Post

A Classifier That Reads No Articles Still Hits F1 = 1.000 on This Fake News Benchmark

On a 44,898-article Kaggle fake news dataset, a TF-IDF classifier using only the subject and date fields reaches F1 = 1.000. The text-based headline model lands at 0.9980. That gap is the real finding.

A Classifier That Reads No Articles Still Hits F1 = 1.000 on This Fake News Benchmark

A linear classifier trained on the Bisaillon Fake and Real News Kaggle corpus reaches F1 = 0.9980 on a stratified 1,993-row holdout. That number looks good. The same classifier, with the article text stripped out and only the subject and date fields retained, reaches F1 = 1.0000 on the same holdout. That number is the real finding.

The rest of this post is the argument that a benchmark which can be solved without reading a single article is not, in any useful sense, a fake-news-detection benchmark. It is a source-identification benchmark wearing a fake-news label. Whether that distinction matters depends on what you want to do with the model.

The dataset

The corpus is Clément Bisaillon’s Fake and Real News Dataset, distributed on Kaggle as two CSV files with labels assigned by file of origin (Bisaillon, 2020). Fake.csv carries 23,481 articles labeled fake; True.csv carries 21,417 articles labeled real. Combined rows: 44,898. Class share: 52.3 percent fake against 47.7 percent real.

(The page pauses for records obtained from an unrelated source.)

-- ==== Sys2Proof/Machine/Debug.lean ====
section
/-!
DEFINITION. The debugger's commands, debug halts and their release, register writes, and sample records
(20/R437 to R442, R446).
-/

namespace Sys2Proof.Machine

/-- Change a job. -/
def State.onJob (s : State) (id : Nat) (f : Job → Job) : State := { s with jobs := mapIf (fun j => j.id == id) f s.jobs }

/-- A command that needs a resident job. -/
def jobCommand (job : Nat) (f : State → Job → State × Response) : State → Host.Outcome State Fault Refusal :=
  readyOnly fun s =>
    match (residentJobs s).find? fun j => j.id == job with
    | none => (s, .refused)
    | some j => f s j

/-! ## Commands (20/R437, 21/R457) -/

/-- DEBUGGER_ATTACH (20/R437); it may come before the job (log 1). -/
def execDebuggerAttach (job : Nat) (s : State) : Host.Outcome State Fault Refusal :=
  readyOnly (fun s =>
    ((s.onLamom fun m => { m with debuggers := numIns job m.debuggers }).onJob job fun j => { j with debugger := true }, .ok)) s

/-- DEBUGGER_DETACH (21/R457). -/
def execDebuggerDetach (job : Nat) (s : State) : Host.Outcome State Fault Refusal :=
  readyOnly (fun s =>
    ((s.onLamom fun m => { m with debuggers := numDel job m.debuggers }).onJob job fun j => { j with debugger := false }, .ok)) s

/-- A watchpoint of 20/R437: 8 bytes to 64 KiB, aligned to its length. -/
def watchOk (n : Nat) (base : Dword) (log2len : Nat) : Bool :=
  decide (n < 4 ∧ 3 ≤ log2len ∧ log2len ≤ 16) && base.toNat % 2 ^ log2len == 0

/-- SET_WATCHPOINT (20/R437); one that names neither reads nor writes clears. -/
def execSetWatchpoint (job n : Nat) (base : BitVec 64) (log2len : Nat) (rd wr : Bool) (s : State) :
    Host.Outcome State Fault Refusal :=
  jobCommand job (fun s _ =>
    if watchOk n base log2len then
      let w : Watch := { n := n, base := base, log2len := log2len, rd := rd, wr := wr }
      (s.onJob job fun j => { j with
        watch := (j.watch.filter fun x => x.n != n) ++ (if rd || wr then [w] else []) }, .ok)
    else (s, .refused)) s

/-- A halt request that names a FAULTED heat counts in its record, which the command processor writes again while the
record is kept (20/R437; log 56). -/
def countHalt (s : State) (h : Heat) : State :=
  let n := min (h.secondary + 1) 255
  let s1 := s.onHeat h.id.uid fun k => { k with secondary := n }
  match s.job? h.id.job, h.record with
  | some j, some idx =>
    if h.freed then s1
    else jobPut s1 j h.die (trapAddr s j h.die 0 + BitVec.ofNat 64 (64 * (idx % 2 ^ (trapField s j h.die 24 % 32)) + 6)) 1 n
  | _, _ => s1

/-- The heat that a halt request names, when it is a FAULTED heat of the job. -/
def faultedHeat (s : State) (job : Nat) (heat : Option Nat) : Option Heat :=
  (heat.bind s.heat?).filter fun h => h.id.job == job && h.status == .faulted

/-- HALT_REQUEST (20/R437). -/
def execHaltRequest (job : Nat) (heat : Option Nat) (s : State) : Host.Outcome State Fault Refusal :=
  jobCommand job (fun s _ => (haltJob ((faultedHeat s job heat).elim s (countHalt s)) job 0 0, .ok)) s

/-- RELEASE (20/R441): every halted seat goes on, and what a comparator held goes on too (19/R418). -/
def execRelease (job : Nat) (s : State) : Host.Outcome State Fault Refusal :=
  jobCommand job (fun s j =>
    match j.halt with
    | none => (s, .refused)
    | some hl =>
      let held := s.launches.filter fun l => l.job == job && l.held
      let s1 := s.onJob job fun j => { j with
        halt := none, lastHalt := some { hl with step := none }
        passedLaunch := j.passedLaunch ++ held.map (·.id) }
      ({ s1 with
        launches := mapIf (fun l => l.job == job) (fun l => { l with held := false }) s1.launches
        queues := mapIf (fun r => r.inHand.elim false (·.1 == job)) (fun r => { r with held := false }) s1.queues
        heats := mapIf (fun h => h.id.job == job) (fun h => { h with haltPending := false }) s1.heats }, .ok)) s

/-- STEP_RELEASE (20/R441): one seat of one heat issues n of its own words. -/
def execStepRelease (heat : Nat) (seat : Seat) (n : Nat) (s : State) : Host.Outcome State Fault Refusal :=
  readyOnly (fun s =>
    match s.heat? heat with
    | none => (s, .refused)
    | some h =>
      match (s.job? h.id.job).bind (·.halt) with
      | none => (s, .refused)
      | some hl =>
        if h.onCore && hl.step.isNone && decide (1 ≤ n) then
          (s.onJob h.id.job fun j => { j with halt := some { hl with step := some (heat, seat, n) }, lastHalt := some hl }, .ok)
        else (s, .refused)) s

/-- The halt record (20/R439). -/
def haltRecord (job : Nat) (hl : Halt) : List Byte :=
  leBytes 4 (recordHeader 2 (16 + 8 * hl.entries.length)).toNat ++ leBytes 4 (hl.reason + hl.number * 256) ++
    leBytes 8 hl.since ++ leBytes 4 job ++ leBytes 4 hl.entries.length ++ leBytes 40 0 ++
    hl.entries.flatMap fun e => leBytes 8 e.text.toNat ++ leBytes 8 e.addr.toNat ++ leBytes 4 e.launch ++
      leBytes 4 e.index ++ leBytes 1 e.reg ++ leBytes 1 e.seat ++ leBytes 6 0

/-- READ_HALT_RECORD (20/R439, R442): the record of the halt in force, or of the last one, and the halted cycles. -/
def execReadHaltRecord (job : Nat) (s : State) : Host.Outcome State Fault Refusal :=
  jobCommand job (fun s j => (s, .halt ((j.halt.or j.lastHalt).elim [] (haltRecord job)) j.haltedCycles)) s

/-- HALT_PENDING_HALT (20/R437): a marked heat halts once it is resident again and its handlers have run. -/
def execHaltPendingHalt (heat : Nat) (s : State) : Host.Outcome State Fault Refusal :=
  match s.heat? heat with
  | none => .next s
  | some h => .next (if h.haltPending && !cannotHalt s h then s.putHeat { h with haltPending := false } else s)

/-! ## Register writes (20/R440) -/

/-- Outstanding accesses of C that would write a scalar. -/
def writeBacks (h : Heat) (n : BitVec 6) : List Pending :=
  h.pend.filter fun q => q.dst == some n && q.ctx.isNone && !q.cancelled

/-- An entry for a cancelled write-back. -/
def haltEntry (h : Heat) (n : BitVec 6) (q : Pending) : HaltEntry :=
  { text := q.text, addr := q.addr, launch := h.id.launch, index := h.id.index, reg := n.toNat, seat := 0 }

/-- A scalar is written: outstanding write-backs are cancelled and their readers see the value; otherwise it is only
set. -/
def debugScalar (h : Heat) (n : BitVec 6) (v : TVal) : Heat :=
  if n = 0 then h
  else if writeBacks h n = [] then { h with c := { h.c with s := h.c.s.set n.toNat v } }
  else
    let cancel (q : Pending) : Pending :=
      if q.dst == some n && q.ctx.isNone then { q with cancelled := true } else q
    (writeBacks h n).foldl (fun h q => h.landS n q.tt v) { h with pend := h.pend.map cancel }

/-- A lane of a vector register. -/
def setLane (r : VReg) (lane : Nat) (v : Word) (t : Bool) : VReg :=
  let m : BitVec 2048 := 0xFFFFFFFF#2048 <<< (32 * lane)
  let b : BitVec 64 := 1#64 <<< lane
  { bits := (r.bits &&& ~~~m) ||| (v.setWidth 2048 <<< (32 * lane)), taint := if t then r.taint ||| b else r.taint &&& ~~~b }

/-- A CSR of a heat takes a value as CSRW, SETSLIP or PRIO would store it; the device's own CSRs are none of a heat's
(05/R138, R141; 06/R153; 07/R206; 08/R230; 13/R379; 20/R443). -/
def debugCsr (s : State) (h : Heat) (n : Nat) (v : Dword) : Heat :=
  match n with
  | 0x001 => { h with ctl := { h.ctl with slipw := clampS v 4 256 } }
  | 0x003 => { h with ctl := { h.ctl with prio := v.toNat % 4 } }
  | 0x043 => { h with x := { h.x with stat := v.setWidth 5 } }
  | 0x020 | 0x044 | 0x049 | 0x04A | 0x04B => h
  | _ => (csrStore s h n v).elim h fun r => { h with ctl := r.2.ctl }

/-- A lane of a stream's entry; one that the stream does not hold is none. -/
def debugStream (h : Heat) (n : BitVec 4) (entry : Nat) (lane : BitVec 6) (v : Dword) (t : Bool) : Heat :=
  let st := h.q[n.toNat]
  let new : QStream := { st with entries := st.entries.modify entry fun r => setLane r lane.toNat (v.setWidth 32) t }
  { h with q := h.q.set n.toNat new }

/-- A register of a halted heat is written (20/R440). -/
def debugWrite (s : State) (h : Heat) (r : DebugReg) (v : Dword) (t : Bool) : Heat :=
  match r with
  | .s n => debugScalar h n ⟨v, t⟩
  | .b n => h.setB n ⟨v.getLsbD 0, t⟩
  | .lc n => if hn : n.toNat < 6 then { h with c := { h.c with lc := h.c.lc.set n.toNat ⟨v, t⟩ hn } } else h
  | .pL n => { h with pL := h.pL.set n.toNat ⟨v, t⟩ }
  | .pS n => { h with pS := h.pS.set n.toNat ⟨v, t⟩ }
  | .k n => if n = 0 then h else { h with x := { h.x with k := h.x.k.set n.toNat ⟨v, t⟩ } }
  | .csr n => debugCsr s h n.toNat v
  | .q n entry lane => debugStream h n entry lane v t
  | .v n lane => { h with x := { h.x with v := h.x.v.set n.toNat (setLane h.x.v[n.toNat] lane.toNat (v.setWidth 32) t) } }

/-- DEBUG_REGISTER_WRITE (20/R440): only while the job is halted; the record takes an entry for each cancelled load. -/
def execDebugRegisterWrite (heat : Nat) (r : DebugReg) (v : BitVec 64) (taint : Bool) (s : State) :
    Host.Outcome State Fault Refusal :=
  match s.heat? heat with
  | none => .next s
  | some h =>
    if h.onCore && jobHalted s h.id.job && !haltExempt s h then
      let new : List HaltEntry := match r with
        | .s n => (writeBacks h n).map (haltEntry h n)
        | _ => []
      let note (hl : Halt) : Halt := { hl with entries := hl.entries ++ new }
      .next ((s.putHeat (debugWrite s h r v taint)).onJob h.id.job fun j => { j with halt := j.halt.map note })
    else .next s

/-! ## Sampling (20/R446) -/

/-- Class of a counter: issuing, flag wait, engine busy, empty. -/
def sampleClass (k : Nat) : Nat := if k = 0 then 0 else if k = 1 then 2 else if k = 2 then 3 else 1

/-- The sample of one seat. C of a heat whose arrival handler runs shows the handler's stage and next word (log 81). -/
def sampleOf (s : State) (h : Heat) (p : Seat) : List Word :=
  let v := h.seat p
  let hnd := if p = .C then s.handlers.find? fun k => k.heat == h.id.uid && k.running else none
  let pc := hnd.elim v.pc (·.pc)
  let k := if v.lastIssue = some s.now then 0 else if v.ended then 2 else waitIndex v.wait
  let lw := (loopWord h v hnd.isSome).toNat
  let w (n : Nat) : Word := BitVec.ofNat 32 n
  [recordHeader 3 12,
   w (seatNum p + sampleClass k * 4 + v.mark % 2 * 16 + lw / 2 ^ 51 % 4 * 32 + k * 256),
   w pc.toNat, w (pc.toNat / 2 ^ 32), w h.id.launch, w h.id.index, w ((v.loops.head?).elim 0 (·.iter)),
   w (lw / 2 ^ 48 % 8), w lw, w (lw % 2 ^ 48 / 2 ^ 32), w s.now, w (s.now / 2 ^ 32)]

/-- SAMPLE_TICK (20/R446): none in coxed mode (20/R445). -/
def execSampleTick (job : Nat) (s : State) : Host.Outcome State Fault Refusal :=
  match s.job? job with
  | none => .next s
  | some j =>
    let period := if j.trapQ = 0 then 0 else 64 * (trapField s j 0 48 / 2 ^ 16)
    if period = 0 ∨ j.coxed ∨ j.complete ∨ s.now < j.sampled + period then .next s
    else
      let s1 := s.onJob job fun j => { j with sampled := j.sampled + (s.now - j.sampled) / period * period }
      .next ((s.heats.filter fun h => h.id.job == job && h.onCore).foldl (fun t h =>
        seats.foldl (fun t p => emitRecord t job (sampleOf s h p)) t) s1)

end Sys2Proof.Machine
end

Bar chart showing the near-even 52.3/47.7 class balance between fake and real articles across the 44,898-row corpus.

Class share is close enough to even that accuracy and F1 track together. The majority-class baseline floors at F1 = 0.6682, which is the number any real model has to clear.

Three data-quality findings condition the rest of the work. The corpus contains 211 exact duplicates. A further 631 rows have empty or near-empty body text. The date field only parses to a datetime for 33,285 of the 44,898 rows, a 74.1 percent parse rate that is too unreliable to engineer features from. Where date parses, the range runs from May 2015 to December 2017, heavily weighted toward 2017.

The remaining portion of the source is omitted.